/-- R135: `mvfs` of a listed register writes its value to xa; a number not listed raises ILLEGAL. A flag word is that of a core
of the launch's mask, and one of a switched-out context makes the read wait (R80, R112). Reads of 0x081 and 0x0A0 latch the counts
they begin (R352, R354). -/
def Obligations.StateRegisterReads : Prop :=
  ∀ (s d : State) (a n : Nat) (g : Region), Drained s d → g = d.region s.turn →
    (readable n = true → (privilegedReg n = true → g.mode = .privileged) → (0x100 ≤ n → flagOperand d s.turn n = .ok ()) →
      exec (.mvfs a n) s = .next ((d.setX s.turn a (stateReg d s.turn n)).complete s.turn)) ∧
    (∀ core ctx c, core < 16 → ctx < 4 → n = 0x100 + 4 * core + ctx → coreOperand d s.turn core = .ok c →
      (switchedOut d c ctx = false → flagOperand d s.turn n = .ok ()) ∧
      (switchedOut d c ctx = true → exec (.mvfs a n) s = .next (d.wait s.turn))) ∧
    (∀ core ctx, core < 16 → ctx < 4 → n = 0x100 + 4 * core + ctx → bit g.mask core = false →
      TrapsWith (exec (.mvfs a n) s) d s.turn (Trap.word .protection)) ∧
    (readable n = false → TrapsWith (exec (.mvfs a n) s) d s.turn (Trap.word .illegal)) ∧
    stateReg d s.turn 0x001 = g.tvec ∧ stateReg d s.turn 0x002 = g.tpc ∧ stateReg d s.turn 0x003 = g.tcause ∧
    stateReg d s.turn 0x004 = g.tinfo ∧ stateReg d s.turn 0x005 = g.tinfoH ∧ stateReg d s.turn 0x030 = d.ticks ∧
    stateReg d s.turn 0x031 = BitVec.ofNat 64 s.turn ∧ stateReg d s.turn 0x033 = g.events ∧
    stateReg d s.turn 0x040 = g.hsel ∧ stateReg d s.turn 0x058 = g.otab ∧ stateReg d s.turn 0x060 = g.tdest ∧
    (∀ core ctx, core < 16 → ctx < 4 → stateReg d s.turn (0x100 + 4 * core + ctx) =
      BitVec.ofNat 64 (d.ctx (coreOf s.turn core) ctx).flags) ∧
    (∀ l, l = (range 0 10).map (fun i => nth 0 (d.ctx (dselCore g s.turn) (dselCtx g)).score i) →
      exec (.scorecardLatch a) s =
        .next (((d.setRegion s.turn { g with scLatch := l }).setX s.turn a (BitVec.ofNat 64 (nth 0 l 0))).complete s.turn)) ∧
    (∀ e l, e = d.clocksOn (s.turn / 64) → l = sget [0, 0, 0] e.clocks (s.turn / 64) →
      exec (.layerClockLatch a) s =
        .next (((e.setRegion s.turn { e.region s.turn with clkLatch := l }).setX s.turn a
          (BitVec.ofNat 64 (nth 0 l 0))).complete s.turn))

/-- R135: `mvts` of a listed register that is not read-only takes a value its layout allows, and raises ILLEGAL for any
other value or number; the writes with a meaning of their own: events (R136), flag words (R80), dsel (R350) and the
translation registers (R268). A flag word written in the beat in which a commit has raised flags holds both, and its trap enables
govern from the next beat (R82). That a written event count and a cleared scorecard hold from the next beat of their core, whatever
the clock of their source (R353), is log 92. -/
def Obligations.StateRegisterWrites : Prop :=
  ∀ (s d : State) (b n v : Nat) (g : Region), Drained s d → g = d.region s.turn →
    v = (d.getX s.turn b).toNat →
    ((readable n = false ∨ readOnly n = true) → TrapsWith (exec (.mvts b n) s) d s.turn (Trap.word .illegal)) ∧
    (∀ u, readable n = true → readOnly n = false → (privilegedReg n = true → g.mode = .privileged) →
      writeStateReg d s.turn n v = .ok u → exec (.mvts b n) s = .next (u.complete s.turn)) ∧
    (g.mode = .privileged → v % 4 = 0 →
      exec (.mvts b 0x001) s = .next ((d.setRegion s.turn { g with tvec := BitVec.ofNat 64 v }).complete s.turn)) ∧
    (g.mode = .privileged → v % 4 ≠ 0 → TrapsWith (exec (.mvts b 0x001) s) d s.turn (Trap.word .illegal)) ∧
    (g.mode = .privileged →
      exec (.mvts b 0x002) s = .next ((d.setRegion s.turn { g with tpc := BitVec.ofNat 64 v }).complete s.turn)) ∧
    exec (.eventsClear b) s =
      .next ((d.setRegion s.turn { g with events := g.events &&& ~~~(BitVec.ofNat 64 v) }).complete s.turn) ∧
    (∀ core ctx, core < 16 → ctx < 4 → flagOperand d s.turn (0x100 + 4 * core + ctx) = .ok () →
      ∃ u, exec (.flagWordWrite b (0x100 + 4 * core + ctx)) s = .next (u.complete s.turn) ∧
        u = d.modCtx (coreOf s.turn core) ctx (fun k => { k with
          flags := v % 2 ^ 16 ||| k.fresh, enables := some k.trapEnables })) ∧
    (v / 512 = 0 → v / 64 % 4 = 0 → v / 256 = 0 → exec (.dselScorecardClear b) s =
      .next ((d.setRegion s.turn { g with dsel := BitVec.ofNat 64 (v % 64) }).complete s.turn)) ∧
    (v / 512 = 0 → v / 64 % 4 = 0 → v / 256 = 1 → exec (.dselScorecardClear b) s =
      .next (((d.setRegion s.turn { g with dsel := BitVec.ofNat 64 (v % 64) }).setCore (coreOf s.turn (v % 16))
        { d.core (coreOf s.turn (v % 16)) with
          scoreClears := v / 16 % 4 :: (d.core (coreOf s.turn (v % 16))).scoreClears }).complete s.turn)) ∧
    (∀ k : Core, k.takeCounts.counters = k.countersNew.foldl (fun l p => sput l p.1 p.2) k.counters ∧
      (∀ x ∈ k.scoreClears, (k.takeCounts.ctx x).score = [])) ∧
    (g.mode = .privileged → translationValueOk (translationAlign n) v = true →
      exec (.translationRegisterWrite b n) s =
        .next ((d.setRegion s.turn (g.setTranslationReg n (BitVec.ofNat 64 v))).complete s.turn)) ∧
    (g.mode = .privileged → translationValueOk (translationAlign n) v = false →
      TrapsWith (exec (.translationRegisterWrite b n) s) d s.turn (Trap.word .illegal))

/-- R136: `wfe` with a bit of the events register set clears the register and goes on; with none it waits, as it does for a store
whose home is held (R98, R281). -/
def WaitForEvent : Prop :=
  ∀ (s d : State) (g : Region), Drained s d → g = d.region s.turn →
    (g.events ≠ 0 → exec .wfe s = .next ((d.setRegion s.turn { g with events := 0 }).complete s.turn)) ∧
    (g.events = 0 → exec .wfe s = .next (d.wait s.turn)) ∧
    (∀ u : State, u.drains u.turn = false → exec .wfe u = .next ((u.drain u.turn).wait u.turn))

/-- R113: a command that waits has taken no effect but that its core's earlier stores are performed (R98): pc stands, and no
register, core, tile or byte of memory changes beyond those stores. -/
def WaitingTakesNoEffect : Prop :=
  ∀ (s d : State), Drained s d →
    d.wait s.turn = (d.setRegion s.turn { d.region s.turn with waiting := true }).tick ∧
    (d.wait s.turn).cores = s.cores ∧ (d.wait s.turn).mem = (s.storeAll (s.region s.turn).stores).mem ∧
    ((d.wait s.turn).region s.turn).pc = (s.region s.turn).pc ∧ (∀ n, (d.wait s.turn).getX s.turn n = s.getX s.turn n)

/-- R136, R113: events and waiting. -/
def Obligations.WaitingAndEvents : Prop := WaitForEvent ∧ WaitingTakesNoEffect

/-! ## Commands: streams, blocks, frames, tokens -/

/-- R115: `apset` and `apmod` of a record that passes its checks write the pattern register; a record that does not raises
ILLEGAL and leaves it (of a misaligned one R115 names no fault: ILLEGAL is log 24). -/
def PatternCommands : Prop :=
  ∀ (s d : State) (b f ap addr : Nat) (g : Region), Drained s d → g = d.region s.turn →
    addr = (d.getX s.turn b).toNat →
    (∀ bs, addr % 64 = 0 → recordRead d s.turn addr 64 = .ok bs → patOk (wordsOf 8 bs) = true →
      exec (.apset b ap) s = .next ((d.setRegion s.turn { g with aps := sput g.aps ap (wordsOf 8 bs) }).complete s.turn)) ∧
    (∀ bs, addr % 64 = 0 → recordRead d s.turn addr 64 = .ok bs → patOk (wordsOf 8 bs) = false →
      TrapsWith (exec (.apset b ap) s) d s.turn (Trap.word .illegal)) ∧
    (addr % 64 ≠ 0 → TrapsWith (exec (.apset b ap) s) d s.turn (Trap.word .illegal)) ∧
    (∀ p, patMod (g.ap ap) f addr = some p → patOk p = true →
      exec (.apmod b f ap) s = .next ((d.setRegion s.turn { g with aps := sput g.aps ap p }).complete s.turn)) ∧
    (10 ≤ f → TrapsWith (exec (.apmod b f ap) s) d s.turn (Trap.word .illegal))

/-- R117, R118, R120: `sbind` places a stream in the queue of a port of every core of its mask, `sbar` a barrier in every
port of its masks, with wait 1 first placing and then waiting; `sstat` reads the ports. -/
def PortCommands : Prop :=
  ∀ (s d : State) (a b port ctx ap core : Nat) (cs ps : List Nat) (g : Region), Drained s d →
    g = d.region s.turn →
    (maskOperand d s.turn a = .ok cs → ctxOperand d cs ctx = .ok () →
      (∀ c ∈ cs, (d.ctx c ctx).block ≠ none ∧ ((d.core c).portQ port).length < 4) →
      exec (.sbind a b port ctx ap) s =
        .next ((cs.foldl (fun t c => t.setPortQ c port ((t.core c).portQ port ++ [newEntry ctx (g.ap ap) (d.getX s.turn b)]))
          d).complete s.turn)) ∧
    (sbarOperands d a b = .ok (cs, ps) → g.bars = [] → (∀ c ∈ cs, ∀ p ∈ ps, ((d.core c).portQ p).length < 4) →
      exec (.sbar a b 0) s = .next ((cs.foldl (placeBarrier ps) d).complete s.turn)) ∧
    (sbarOperands d a b = .ok (cs, ps) → g.bars = [] → (∀ c ∈ cs, ∀ p ∈ ps, ((d.core c).portQ p).length < 4) →
      ∃ t, exec (.sbar a b 1) s = .next t ∧ (t.region s.turn).bars = cs.map (fun c => (c, (d.core c).nextBar)) ∧
        (t.region s.turn).pc = g.pc) ∧
    (sbarOperands d a b = .ok (cs, ps) → g.bars ≠ [] → (∀ p ∈ g.bars, (d.core p.1).hasBarrier p.2 = false) →
      exec (.sbar a b 1) s = .next ((d.setRegion s.turn { g with bars := [] }).complete s.turn)) ∧
    (∀ c, coreOperand d s.turn core = .ok c → ∃ v, exec (.sstat a core) s = .next ((d.setX s.turn a v).complete s.turn) ∧
      (∀ p, p < 16 → v.getLsbD p = ((d.core c).portQ p).any (·.active) ∧
        v.getLsbD (16 + p) = ((d.core c).portQ p).any (fun e => !e.active) ∧
        v.getLsbD (32 + p) = ((d.core c).portQ p).any (·.stopped) ∧
        v.getLsbD (48 + p) = decide (((d.core c).portQ p).length = 4)))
----
▸ Problem to solve: Nothing but the lines above from the one containing "State) (b f" through the one containing "bs) = true →" should appear in the answer, each repeated exactly.

▸ Response to the task:
  ∀ (s d : State) (b f ap addr : Nat) (g : Region), Drained s d → g = d.region s.turn →
    addr = (d.getX s.turn b).toNat →
    (∀ bs, addr % 64 = 0 → recordRead d s.turn addr 64 = .ok bs → patOk (wordsOf 8 bs) = true →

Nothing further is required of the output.